- Dataset entries -
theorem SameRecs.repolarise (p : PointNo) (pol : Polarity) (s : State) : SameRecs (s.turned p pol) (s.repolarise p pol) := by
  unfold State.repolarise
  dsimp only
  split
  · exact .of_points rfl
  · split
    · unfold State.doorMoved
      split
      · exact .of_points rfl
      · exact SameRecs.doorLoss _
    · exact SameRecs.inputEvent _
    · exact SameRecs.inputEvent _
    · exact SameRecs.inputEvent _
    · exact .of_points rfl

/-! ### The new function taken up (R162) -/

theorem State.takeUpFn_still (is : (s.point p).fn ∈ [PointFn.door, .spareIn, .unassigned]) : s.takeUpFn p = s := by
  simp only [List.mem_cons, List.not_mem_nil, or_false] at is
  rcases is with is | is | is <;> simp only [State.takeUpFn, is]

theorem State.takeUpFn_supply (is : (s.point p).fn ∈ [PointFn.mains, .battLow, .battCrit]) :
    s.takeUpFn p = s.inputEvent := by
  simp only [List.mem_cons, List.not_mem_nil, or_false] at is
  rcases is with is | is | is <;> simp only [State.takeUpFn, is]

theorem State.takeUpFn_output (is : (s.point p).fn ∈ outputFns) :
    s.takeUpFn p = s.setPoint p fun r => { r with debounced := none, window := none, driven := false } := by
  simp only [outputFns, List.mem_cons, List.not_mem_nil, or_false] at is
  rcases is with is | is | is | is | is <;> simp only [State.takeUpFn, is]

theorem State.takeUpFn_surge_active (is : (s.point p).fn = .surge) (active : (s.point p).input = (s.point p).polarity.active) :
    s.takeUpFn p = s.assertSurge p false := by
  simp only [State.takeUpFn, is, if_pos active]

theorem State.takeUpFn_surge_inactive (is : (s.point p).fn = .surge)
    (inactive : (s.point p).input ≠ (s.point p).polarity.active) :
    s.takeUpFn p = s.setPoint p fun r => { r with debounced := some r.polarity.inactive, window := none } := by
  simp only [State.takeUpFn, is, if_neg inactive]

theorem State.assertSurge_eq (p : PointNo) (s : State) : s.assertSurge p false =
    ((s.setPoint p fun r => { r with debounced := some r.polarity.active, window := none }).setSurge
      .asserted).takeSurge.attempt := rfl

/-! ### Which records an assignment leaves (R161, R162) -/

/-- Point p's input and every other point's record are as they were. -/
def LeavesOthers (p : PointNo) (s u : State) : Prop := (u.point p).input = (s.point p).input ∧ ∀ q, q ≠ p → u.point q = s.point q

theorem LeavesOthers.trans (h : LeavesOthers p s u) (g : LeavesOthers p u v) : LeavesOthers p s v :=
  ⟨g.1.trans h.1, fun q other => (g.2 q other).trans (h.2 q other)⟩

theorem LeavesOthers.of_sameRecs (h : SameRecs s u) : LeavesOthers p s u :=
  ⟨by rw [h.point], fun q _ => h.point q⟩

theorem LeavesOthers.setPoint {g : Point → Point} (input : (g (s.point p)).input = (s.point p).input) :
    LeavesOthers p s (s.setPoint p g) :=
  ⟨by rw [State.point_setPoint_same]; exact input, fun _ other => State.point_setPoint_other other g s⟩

...

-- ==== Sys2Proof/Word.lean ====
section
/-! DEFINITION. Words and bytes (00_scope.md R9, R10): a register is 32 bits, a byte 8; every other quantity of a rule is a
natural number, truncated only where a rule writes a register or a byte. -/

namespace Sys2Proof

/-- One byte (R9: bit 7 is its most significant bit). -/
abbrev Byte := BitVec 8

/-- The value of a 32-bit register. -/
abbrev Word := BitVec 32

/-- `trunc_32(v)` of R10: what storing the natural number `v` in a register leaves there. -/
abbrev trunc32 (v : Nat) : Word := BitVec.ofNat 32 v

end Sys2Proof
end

- What is expected -
Given the records above, restate word for word only the lines starting at the one with "some r.polarity.inactive, window" and ending at the one with "LeavesOthers p s (s.setPoint".

- The completed task -
    s.takeUpFn p = s.setPoint p fun r => { r with debounced := some r.polarity.inactive, window := none } := by
  simp only [State.takeUpFn, is, if_neg inactive]

theorem State.assertSurge_eq (p : PointNo) (s : State) : s.assertSurge p false =
    ((s.setPoint p fun r => { r with debounced := some r.polarity.active, window := none }).setSurge
      .asserted).takeSurge.attempt := rfl

/-! ### Which records an assignment leaves (R161, R162) -/

/-- Point p's input and every other point's record are as they were. -/
def LeavesOthers (p : PointNo) (s u : State) : Prop := (u.point p).input = (s.point p).input ∧ ∀ q, q ≠ p → u.point q = s.point q

theorem LeavesOthers.trans (h : LeavesOthers p s u) (g : LeavesOthers p u v) : LeavesOthers p s v :=
  ⟨g.1.trans h.1, fun q other => (g.2 q other).trans (h.2 q other)⟩

theorem LeavesOthers.of_sameRecs (h : SameRecs s u) : LeavesOthers p s u :=
  ⟨by rw [h.point], fun q _ => h.point q⟩

theorem LeavesOthers.setPoint {g : Point → Point} (input : (g (s.point p)).input = (s.point p).input) :
    LeavesOthers p s (s.setPoint p g) :=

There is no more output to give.